No tenemos necesariamente que prejuzgar que él haya metido la pata, pero todo apunta a que la familia Pujol ha metido la mano aunque sea por vía pasiva, defraudando al resto de los contribuyentes y al Estado al que el patriarca representó como presidente de la Generalitat de Catalunya.

A senso contrario, no parece probable que Felipe González haya metido la mano, pero resultan prodigiosamente torpes sus extremidades inferiores, si se tiene en cuenta que esa misma defensa del pujolismo se produjo a lo largo de una disertación en la que llegó a comparar a Podemos con el ultraderechista Front Nacional de Marine Le Pen. ¿Así piensa congraciarse con esa juventud democrática a la que también apela en su último ensayo? ¿La que busca como el arca perdida su viejo PSOE, lastrado por una estética del poder que no le favorece y que, entre otros referentes, representa también el otrora jovencísimo triunfador del congreso socialista de Suresnes?: "Uno de los mayores problemas actuales es que estamos atorados en algunas meteduras de pata y no tenemos tiempo para analizarlas, ni voluntad de corregirlas", acierta González a escribir en esa última obra.

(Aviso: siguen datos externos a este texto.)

/-! The obligations -/

/-- Settles O38: the string is that of `exec_dec_renders`. -/
theorem decRendersTheAccumulatorInDecimal : Obligations.DecRendersTheAccumulatorInDecimal := by
  intro w s
  obtain ⟨t, ht, hstr, -, hkept, herr, hframe⟩ := exec_dec_renders w s
  exact ⟨decode_of_eq_encode (tableWord_eq_encodeN 0x0B#5 w) rfl, t, ht, hstr.length_pos, hstr.exhausted,
    hstr.unfinished, hstr.digit, hkept, herr, hframe⟩

/-- Settles O39: each clause is a consequence of `RendersDecimal`, and the bounds are those of the loop. -/
theorem decimalStringDenotesTheValue : Obligations.DecimalStringDenotesTheValue := by
  intro w s
  obtain ⟨t, ht, hstr, hmax, -⟩ := exec_dec_renders w s
  refine ⟨t, ht, fun i hi => hstr.read_is_digit hi, hstr.sum_eq, hstr.of_zero, hstr.of_ne_zero, ?_, ?_, hstr.exhausted,
    hstr.unfinished⟩
  · rintro rfl
    exact hmax
  · rintro rfl
    exact hmax

/-- Settles O40: round j leaves the remainder that DEC.W writes j places from the right end, and the quotient is 0 first
in the round of the leftmost byte. -/
theorem decEqualsRoundsOfDivideByTen : Obligations.DecEqualsRoundsOfDivideByTen := by
  intro w s
  obtain ⟨t, ht, hstr, -, -, -, hframe⟩ := exec_dec_renders w s
  refine ⟨t, ht, hframe.acc_eq (by cases w <;> decide), hframe .r (by decide), hframe .z (by decide), fun j hj => ?_⟩
  obtain ⟨u, hu, hacc, hr, hz⟩ := execAll_rounds w s j
  rw [Nat.div_div_eq_div_mul, ← pow_succ] at hacc hz
  refine ⟨u, hu, ?_, hz.trans (hstr.quotient_eq_zero_iff hj), fun h => hacc.trans (hz.mp h)⟩
  rw [hstr.digit j hj, hr]

end Sys2Proof.Machine
end

section
/-! The digit tables and the account codec of 42_base32_account.md. ALPHA and INV are inverse to each other, which is
all the digit commands need; ACCENC and ACCDEC emit one string each, so their effect is what stands at each place of
that string. -/

namespace Sys2Proof.Machine

/-! ALPHA and INV -/

theorem inv_alpha : ∀ v : Small, inv (alpha v) = some v := by decide

/-- INV is the inverse of ALPHA (42_base32_account.md R87). -/
theorem inv_eq_some_iff (b : Byte) (v : Small) : inv b = some v ↔ alpha v = b := by
  constructor
  · intro h
    exact beq_iff_eq.mp (List.find?_some (p := fun v => alpha v == b) h)
  · rintro rfl
    exact inv_alpha v

theorem inv_eq_none_iff (b : Byte) : inv b = none ↔ ∀ v, b ≠ alpha v := by
  simp only [Option.eq_none_iff_forall_ne_some, ne_eq, inv_eq_some_iff, eq_comm (a := b)]

theorem alpha_injective : Function.Injective alpha := fun u v h =>
  Option.some.inj (by rw [← inv_alpha u, h, inv_alpha v])

theorem alpha_eq_getElem (v : Small) : alpha v = alphabet[v.toNat]'v.isLt := List.getD_eq_getElem _ _ v.isLt
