-- ==== Sys2Proof/Word.lean ====
section
/-! DEFINITION. The word types of the engine (00_scope.md R6): bytes, the signed 16-bit RSSI, and the 32-bit
words of the host register block, the clock and the command word. -/

namespace Sys2Proof

/-- A byte: a node address, a network id, a frame byte (R6, R92). -/
abbrev Byte := BitVec 8

/-- A signed 16-bit value in dBm: an RSSI sample or the carrier-sense threshold (R44). -/
abbrev Half := BitVec 16

/-- A 32-bit word: a host register, a command word, a clock value (R22, R100, R314). -/
abbrev Word := BitVec 32

end Sys2Proof
end

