-- ==== Sys2Proof/Syntax.lean ====
section
/-! DEFINITION. The instructions: one constructor per row of spec/opcode_table.json. 25 commands (30_encoding.md
R102), the CAPTURE event (R107) and the four received frame classes (R97). -/

namespace Sys2Proof

/-- What a frame of every class carries besides the two class bits of its control byte (R90): FRAME_LEN, TARGET,
SENDER, CTL[5:0], and the bytes after the control byte. Any values: the chip delivers any bytes (R316). -/
structure FrameBody where
  len : Byte
  target : Byte
  sender : Byte
  ctlLow : BitVec 6
  payload : List Byte
  deriving DecidableEq, Repr

/-- An instruction of the engine. -/
inductive Instr where
  /-- INIT: own address A, network id B (R270). -/
  | init (addr net : Byte)
  /-- SET_NETWORK: network id B (R271). -/
  | setNetwork (net : Byte)
  /-- SET_PROMISCUOUS: F[2] (R272). -/
  | setPromiscuous (on : Bool)
  /-- SET_POWER_LEVEL: level A (R273). -/
  | setPowerLevel (level : Byte)
  /-- SET_FREQUENCY (R274). -/
  | setFrequency
  /-- GET_FREQUENCY (R275). -/
  | getFrequency
  /-- SET_ENCRYPTION_KEY: F[3] (R276). -/
  | setEncryptionKey (key : Bool)
  /-- SLEEP (R135). -/
  | sleep
  /-- SEND: target A, F[0] (R231). -/
  | send (target : Byte) (reqAck : Bool)
  /-- SEND_WITH_RETRY: target A, maximum retries B (R235). -/
  | sendWithRetry (target retries : Byte)
  /-- SEND_ACK (R232). -/
  | sendAck
  /-- ACK_RECEIVED: from address A (R234). -/
  | ackReceived (src : Byte)
  /-- ACK_REQUESTED (R187). -/
  | ackRequested
  /-- POLL_RECEIVED (R174). -/
  | pollReceived
  /-- SET_MODE: mode code A (R134). -/
  | setMode (code : Byte)
  /-- RECEIVE_BEGIN (R172). -/
  | receiveBegin
  /-- CAN_SEND (R211). -/
  | canSend
  /-- AWAIT_CLEAR_CHANNEL (R213). -/
  | awaitClearChannel
  /-- WRITE_FRAME: target A, F[0], F[1] (R152). -/
  | writeFrame (target : Byte) (reqAck ackReply : Bool)
  /-- GET_SENDER (R181). -/
  | getSender
  /-- GET_TARGET (R182). -/
  | getTarget
  /-- GET_LENGTH (R183). -/
  | getLength
  /-- GET_RSSI (R184). -/
  | getRssi
  /-- GET_PAYLOAD_BYTE: index A (R185). -/
  | getPayloadByte (index : Byte)
  /-- GET_ACK_FLAGS (R186). -/
  | getAckFlags
  /-- CAPTURE, the interrupt-context capture run (R175). -/
  | capture
  /-- FRAME_DATA, CTL[7:6] = 00: a data frame arrives (R97, R316). -/
  | frameData (f : FrameBody)
  /-- FRAME_DATA_REQACK, CTL[7:6] = 01. -/
  | frameDataReqack (f : FrameBody)
  /-- FRAME_ACK, CTL[7:6] = 10. -/
  | frameAck (f : FrameBody)
  /-- FRAME_ACK_REQACK, CTL[7:6] = 11. -/
  | frameAckReqack (f : FrameBody)
  deriving DecidableEq, Repr

end Sys2Proof
end

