-- ==== Sys2Proof/Certificates/Slice0/Obligations.lean ====
section
/-! DEFINITION. The statements for the provers. Each docstring names the rule of spec/ a statement formalises; an
equation `exec i s = .next t` with t written as an update of s is a result and a frame at once: what the update does
not name is unchanged. Every field written without a condition is the rule's; `busTrace` is the model's own record of
the bus transactions (R320). -/

open Sys2Proof Sys2Proof.Machine

/-! ## Encoding -/

/-- R90, R100, R102, R107: the encoder and the decoder agree, with every operand at every value. -/
def Obligations.DecodeOfEncode : Prop := ∀ i : Instr, decode (encode i) = .ok i

/-- R100, R103, R90: a word or a frame image that decodes is the encoding of what it decodes to, so no bit is dropped. -/
def Obligations.EncodeOfDecode : Prop := ∀ (e : Encoding) (i : Instr), decode e = .ok i → encode i = e

/-- R102: a word selects the row of the opcode table it matches, whose instruction is built from its fields A, B and F;
a word that matches no row is no command; and no word matches two rows. -/
def Obligations.DecodeMatchesRow : Prop :=
  ∀ w : Word,
    (∀ r ∈ opcodeTable, w &&& r.mask = r.value →
      decodeCommand w = .ok (r.build (w.extractLsb' 16 8) (w.extractLsb' 8 8) (w.extractLsb' 0 8))) ∧
    ((∀ r ∈ opcodeTable, w &&& r.mask ≠ r.value) → ∃ e, decodeCommand w = .error e) ∧
    (∀ j k : Fin opcodeTable.length, w &&& opcodeTable[j].mask = opcodeTable[j].value →
      w &&& opcodeTable[k].mask = opcodeTable[k].value → j = k)


/-- R134, R231, R235, R270, R272 (their examples): words of the spec decode to the commands they stand for. -/
def Obligations.SpecWordsDecode : Prop :=
  decodeCommand 0x20040000 = .ok (.setMode 4) ∧ decodeCommand 0x10020001 = .ok (.send 2 true) ∧
  decodeCommand 0x11020200 = .ok (.sendWithRetry 2 2) ∧ decodeCommand 0x01012100 = .ok (.init 1 0x21) ∧
  decodeCommand 0x03000004 = .ok (.setPromiscuous true) ∧ decodeCommand 0x24020001 = .ok (.writeFrame 2 true false) ∧
  decodeCommand 0x343D0000 = .ok (.getPayloadByte 61) ∧ decodeCommand 0x33000000 = .ok .getRssi ∧
  decodeCommand 0x23000000 = .ok .awaitClearChannel ∧
  decodeFrame [7, 2, 1, 0x40, 0x50, 0x49, 0x4E, 0x47] = .ok (.frameDataReqack ⟨7, 2, 1, 0, [0x50, 0x49, 0x4E, 0x47]⟩)

/-! ## The step -/

/-- A step runs the decoded instruction (R302, R73): at the engine's turn, with no capture due and no fault latched, the
running command's word decides, and the unit is exec of what it decodes to, followed by the edge latch (R307). -/
def Obligations.StepRunsDecodedCommand : Prop :=
  ∀ (s : State) (i : Instr), EngineTurn s → captureDue s = false → s.faultCode = .none → s.busy = true →
    decodeCommand s.curCmd = .ok i → step s = latched (afterMove s) (exec i (afterMove s))

/-- R103, R104: a word that matches no row of the opcode table, for its OPC or for a set bit of an unused field, raises
F_ILLEGAL_COMMAND with no other effect. -/
def Obligations.IllegalWordFaults : Prop :=
  ∀ s : State, EngineTurn s → captureDue s = false → s.faultCode = .none → s.busy = true →
    (∀ r ∈ opcodeTable, s.curCmd &&& r.mask ≠ r.value) →
    step s = .next { s with
      inputs := s.inputs.tail, faultCode := .illegalCommand, faultInfo := s.curCmd, busy := true }

/-- R308: a capture is due exactly when the interrupt is pending and enabled outside the handler with no fault latched;
and when it is due at the engine's turn, it is the unit that runs. -/
def Obligations.CaptureRunsFirst : Prop :=
  ∀ s : State,
    (captureDue s = true ↔ s.irqPending = true ∧ s.ie = true ∧ s.inIsr = false ∧ s.faultCode = .none) ∧
    (EngineTurn s → captureDue s = true → step s = latched (afterMove s) (exec .capture (afterMove s)))

/-- R316, R314, R342: the moves of ENV and bring-up, each one step. A frame of the chip's network is the unit of the
instruction of its class (the model's choice, entry 4), and one of another network never arrives. Packet sent, in TX with
a frame loaded, puts that frame on the air and raises the DIO0 edge of R307 where DIO0 is mapped to it; otherwise it is
nothing (entry 19). A tick adds 1 to the clock, mod 2^32. Bring-up sets the chip alone, at any time (entry 39). While the
chip is out of step, packet sent is refused (entry 20). -/
def Obligations.EnvironmentMoves : Prop :=
  ∀ (s : State) (rest : List Input),
    (∀ (net : Byte) (bytes : List Byte) (i : Instr), s.inputs = .frame net bytes :: rest → decodeFrame bytes = .ok i →
      (net = s.chip.netId → step s = latched (afterMove s) (exec i (afterMove s))) ∧
      (net ≠ s.chip.netId → step s = .next (afterMove s))) ∧
    (s.inputs = .packetSent :: rest →
      (s.chip.opMode = s.chipMode → s.chipMode = .tx → s.chip.txLoaded = true →
        step s = .next { s with
          inputs := rest
          chip := { s.chip with air := s.chip.air ++ [s.chip.txFrame], packetSent := true, txLoaded := false }
          irqPending := if s.dio0Map = true ∧ s.chip.packetSent = false then true else s.irqPending }) ∧
      (s.chip.opMode = s.chipMode → s.chipMode ≠ .tx ∨ s.chip.txLoaded = false →
        step s = .next { s with inputs := rest }) ∧
      (s.chip.opMode ≠ s.chipMode → step s = .refused .chipOutOfStep)) ∧
    (s.inputs = .tick :: rest →
      ∃ t, step s = .next t ∧ t.clock.toNat = (s.clock.toNat + 1) % 2 ^ 32 ∧
        t = { s with inputs := rest, clock := t.clock }) ∧
    (s.inputs = .bringUp :: rest →
      step s = .next { s with
        inputs := rest, chip := { s.chip with opMode := .standby, payloadReady := false, packetSent := false } })

/-- R307: the latch sets IRQ_PENDING on a rising edge of DIO0 and does nothing else. -/
def Obligations.RisingEdgeLatches : Prop :=
  ∀ s t : State,
    (dio0 s = false → dio0 t = true → latchEdge s t = { t with irqPending := true }) ∧
    (dio0 s = true ∨ dio0 t = false → latchEdge s t = t) ∧
    dio0 s = ((s.dio0Map == false && s.chip.payloadReady) || (s.dio0Map == true && s.chip.packetSent))

/-! ## Host register block and decode checks -/

/-- R62, R305, R304: host writes and reads of a register. -/
def Obligations.HostRegisterRules : Prop :=
  ∀ (s : State) (v : Word),
    (s.faultCode ≠ .none → ∀ r, hostWrite r v s = s) ∧
    (s.faultCode = .none → s.busy = true → ∀ r,
      hostWrite r v s = { s with faultCode := .busy, faultInfo := s.curCmd, busy := true }) ∧
    (s.faultCode = .none → s.busy = false →
      hostWrite .cmd v s = { s with cmd := v, curCmd := v, busy := true, phase := .start } ∧
      hostWrite .argLen v s = { s with argLen := v.extractLsb' 0 8 } ∧
      hostWrite .argPtr v s = { s with argPtr := v.extractLsb' 0 16 } ∧
      hostWrite .argTmo v s = { s with argTmo := v } ∧ hostWrite .argFreq v s = { s with argFreq := v } ∧
      hostWrite .result v s = s ∧ hostWrite .status v s = s ∧ hostWrite .faultInfo v s = s) ∧
    (hostRead .cmd s = s.cmd ∧ hostRead .argLen s = s.argLen.setWidth 32 ∧
      hostRead .argPtr s = s.argPtr.setWidth 32 ∧ hostRead .argTmo s = s.argTmo ∧ hostRead .argFreq s = s.argFreq ∧
      hostRead .result s = s.result ∧ hostRead .faultInfo s = s.faultInfo) ∧
    (∀ r, hostReadUnit r s = { s with hostData := hostRead r s })

/-- R61, R75, R76: which accesses have a meaning, and what a step of the host does. -/
def Obligations.HostAccessStep : Prop :=
  ∀ (s : State) (width offset : Nat) (v : Word) (rest : List Input),
    ((¬(width = 32 ∧ offset % 4 = 0 ∧ offset ≤ 0x1C)) →
      (s.inputs = .hostWrite width offset v :: rest → step s = .refused .hostAccess) ∧
      (s.inputs = .hostRead width offset :: rest → step s = .refused .hostAccess)) ∧
    (∀ k : Fin 8, width = 32 → offset = 4 * k.val →
      let r := [HostReg.cmd, .argLen, .argPtr, .argTmo, .argFreq, .result, .status, .faultInfo][k]
      (s.inputs = .hostWrite width offset v :: rest →
        step s = .next (latchEdge (afterMove s) (hostWrite r v (afterMove s)))) ∧
      (s.inputs = .hostRead width offset :: rest →
        step s = .next { s with inputs := rest, hostData := hostRead r s }))

/-- R29, R34, R301: the STATUS word a host read returns, its fields at their places; the mode codes, in STATUS.MODE and
as SET_MODE's operand; and the fault codes. -/
def Obligations.StatusFields : Prop :=
  (∀ s : State,
    (hostRead .status s).getLsbD 0 = s.busy ∧ (hostRead .status s).getLsbD 1 = s.initDone ∧
    (hostRead .status s).extractLsb' 2 3 = s.mode.code ∧ (hostRead .status s).extractLsb' 5 3 = 0 ∧
    (hostRead .status s).extractLsb' 8 4 = s.faultCode.code ∧ (hostRead .status s).extractLsb' 12 20 = 0) ∧
  (∀ p ∈ [(Mode.sleep, 0), (.standby, 1), (.synth, 2), (.rx, 3), (.tx, 4)],
    p.1.code.toNat = p.2 ∧ modeOfCode (BitVec.ofNat 8 p.2) = some p.1) ∧
  (∀ a : Byte, 4 < a.toNat → modeOfCode a = none) ∧
  (∀ p ∈ [(FaultCode.none, 0), (.illegalCommand, 1), (.illegalArg, 2), (.notInitialized, 3), (.reinit, 4),
    (.reservedAddr, 5), (.slotRace, 6), (.busy, 7), (.hostAddr, 8)], p.1.code.toNat = p.2)

/-- R302, R301, R303, R105, R180, R63: the decode checks of a command at phase 0, in their order, each raising its fault
and nothing else. That GET_PAYLOAD_BYTE reports F_ILLEGAL_ARG in RX follows R302 against R185 (entry 16). -/
def Obligations.DecodeChecksInOrder : Prop :=
  ∀ s : State, s.phase = .start →
    (s.initDone = true → ∀ a n, exec (.init a n) s = faultTaken .reinit s) ∧
    (s.initDone = false → ∀ i, isCommand i = true → isInit i = false → exec i s = faultTaken .notInitialized s) ∧
    (s.initDone = true →
      (∀ a : Byte, 4 < a.toNat → exec (.setMode a) s = faultTaken .illegalArg s) ∧
      (∀ a : Byte, 31 < a.toNat → exec (.setPowerLevel a) s = faultTaken .illegalArg s) ∧
      (∀ a : Byte, 61 ≤ a.toNat → exec (.getPayloadByte a) s = faultTaken .illegalArg s)) ∧
    (s.initDone = false → ∀ n, exec (.init 255 n) s = faultTaken .reservedAddr s) ∧
    (s.initDone = true → s.mode = .rx →
      (∀ i ∈ [Instr.getSender, .getTarget, .getLength, .getRssi, .getAckFlags, .ackRequested, .sendAck],
        exec i s = faultTaken .slotRace s) ∧
      (∀ a : Byte, a.toNat < 61 → exec (.getPayloadByte a) s = faultTaken .slotRace s)) ∧
    (s.initDone = true → 65536 < s.argPtr.toNat + min s.argLen.toNat 61 →
      (∀ t rq, exec (.send t rq) s = faultTaken .hostAddr s) ∧
      (∀ t r, exec (.sendWithRetry t r) s = faultTaken .hostAddr s) ∧
      (s.mode ≠ .rx → exec .sendAck s = faultTaken .hostAddr s) ∧
      (∀ t rq ar, exec (.writeFrame t rq ar) s = faultTaken .hostAddr s)) ∧
    (s.initDone = true → 65536 < s.argPtr.toNat + 16 → exec (.setEncryptionKey true) s = faultTaken .hostAddr s)

/-! ## Configuration commands -/

/-- R270: INIT. Its SetMode(1) does nothing when MODE is Standby, as it is after reset. -/
def Obligations.InitResult : Prop :=
  ∀ (a n : Byte) (s : State), s.initDone = false → a ≠ 255 → s.mode = .standby →
    exec (.init a n) s = .next { s with
      ownAddr := a, netId := n, promisc := false, dio0Map := false
      hpOn := if s.params.hpVariant then false else s.hpOn
      slot := { frameLen := 0, dataLen := 0, sender := 0, target := 0, ackReq := false, ackRcvd := false, rssi := 0,
                payload := s.slot.payload }
      initDone := true, busy := false, phase := .start, ie := !s.inIsr
      chip := { s.chip with netId := n }
      busTrace := (if s.params.hpVariant then [.setHighPower false] else []) ++
        .setDio0Map false :: .setSyncNetwork n :: s.busTrace }

/-- R271 to R275: the configuration commands that write one register or do one opaque chip operation. GET_FREQUENCY
answers the chip's readback, for every readback. -/
def Obligations.ConfigurationResults : Prop :=
  ∀ s : State, s.initDone = true →
    (∀ n, exec (.setNetwork n) s = .next { s with
      netId := n, chip := { s.chip with netId := n }, ie := !s.inIsr
      busTrace := .setSyncNetwork n :: s.busTrace, busy := false, phase := .start }) ∧
    (∀ on, exec (.setPromiscuous on) s = .next { s with promisc := on, busy := false, phase := .start }) ∧
    (∀ p : Byte, p.toNat ≤ 31 → exec (.setPowerLevel p) s = .next { s with
      chip := { s.chip with paSetting := Config.paMap p s.params.hpVariant }, ie := !s.inIsr
      busTrace := .setPaLevel (Config.paMap p s.params.hpVariant) :: s.busTrace, busy := false, phase := .start }) ∧
    exec .setFrequency s = .next { s with
      chip := { s.chip with carrier := s.argFreq }, ie := !s.inIsr
      busTrace := .setFrequency s.argFreq :: s.busTrace, busy := false, phase := .start } ∧
    (∀ hz, frequencyAnswer s = hz → exec .getFrequency s = .next { s with
      result := hz, busy := false, phase := .start, ie := !s.inIsr
      answers := { s.answers with frequency := s.answers.frequency.tail }, draws := s.draws + 1
      busTrace := .readFrequency hz :: s.busTrace })


/-- R276: SET_ENCRYPTION_KEY reads 16 key bytes at ARG_PTR in rising order and turns encryption on, or turns it off. -/
def Obligations.SetEncryptionKeyResult : Prop :=
  ∀ s : State, s.initDone = true →
    (∀ k : List Byte, s.argPtr.toNat + 16 ≤ 65536 → k.length = 16 →
      (∀ i : Fin 16, k[i]? = some (memRead s.hostMem (s.argPtr.toNat + i.val))) →
      exec (.setEncryptionKey true) s = .next { s with
        chip := { s.chip with aesKey := some k }, ie := !s.inIsr, busTrace := .setAesKey k :: s.busTrace
        busy := false, phase := .start }) ∧
    exec (.setEncryptionKey false) s = .next { s with
      chip := { s.chip with aesKey := none }, ie := !s.inIsr, busTrace := .setAesOff :: s.busTrace
      busy := false, phase := .start }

En cualquier caso, él sería un bocazas jubilado de la cosa pública, pero hay muchos otros colegas suyos que se encuentran en pleno ejercicio de poderes. Cristóbal Montoro, por ejemplo. El ministro de Hacienda y de Administraciones Públicas debe pensar que la Agencia Tributaria es un órgano instrumental del Partido Popular. Así, durante esta semana, aprovechó su comparecencia en el Congreso para desmentir que Jordi Pujol –senior o junior—se hubiera acogido a su amnistía fiscal, lo descoyuntó políticamente sin que se recuerde que alguna vez hiciera otro tanto con Luis Bárcenas y arremetió contra el soberanismo catalán, aprovechando que ese Pisuerga pasaba por el Valladolid del honorable que ha dejado de serlo.

La diferencia más notoria entre los gambazos de González y los de Montoro, es que este no da titulares tan buenos como el primero. ¿Cómo explicar su animadversión contra Andorra y la evasión fiscal, si allí Interior no ha desplazado a los GRS de la Benemérita, como si ha hecho en Gibraltar, para investigar qué llevan en el bolso las au pair o las dependientas de las perfumerías de Seruya? Gibraltar –aprovechó para decir el ministro el pasado martes—le provoca a España unas pérdidas próximas a mil millones de euros anuales como consecuencia de su régimen fiscal. El problema para sostener ese discurso últimamente estriba en que, según la OCDE, un paraíso fiscal es aquel que carece de impuestos y no se presta con transparencia razonable a un intercambio de información financiera. Desde hace varios años, el Peñón, sin ser el no va más de la luz y de los taquígrafos, es un centro on shore: esto es, allí se pagan pocos impuestos, pero se pagan. Y ha establecido sistemas de intercambio de información con numerosos países, pero España no lo acepta como interlocutor para no reconocerle personalidad propia en el contencioso. Andorra, en donde no se pagan impuestos, aceptó firmar un convenio para ofrecer información sobre los clientes de sus bancos, aunque –menuda paradoja-- siempre y cuando no fuera como consecuencia de delitos fiscales. De Luxemburgo y de Austria, por no salir de la Unión Europea, mejor ni hablamos.

Frente a todo ello, ese otro panadero llamado Montoro promete aumentar el número de inspectores de la agencia tributaria en trescientos, cuando es más que probable que en los tres próximos años se jubilen cinco mil. Y se jacta de perseguir a los grandes defraudadores cuando, a decir de sus propios funcionarios, el grueso de la plantilla se dedica al menudeo de quienes sisan unos cuantos euros en su declaración del IRPF y sólo una selecta minoría se dedica a vigilar a nuestros alcapones.

Ante este panorama no sólo sube el precio del pan sino las expectativas electorales de quienes prometen, aunque no parezca viable que puedan cumplirlo, borrón y cuenta nueva con el pasado. Tabla rasa con una forma de hacer política que pudo ser útil en otro tiempo pero que hoy se nos revela como uno de los principales lastres del porvenir. El problema, sin acritud, es que empieza a crearse una nueva mayoría que entiende que hay gatos que ya no cazan ratones. Puede gustarnos o no, pero las encuestas cada día son más claras en ese rumbo.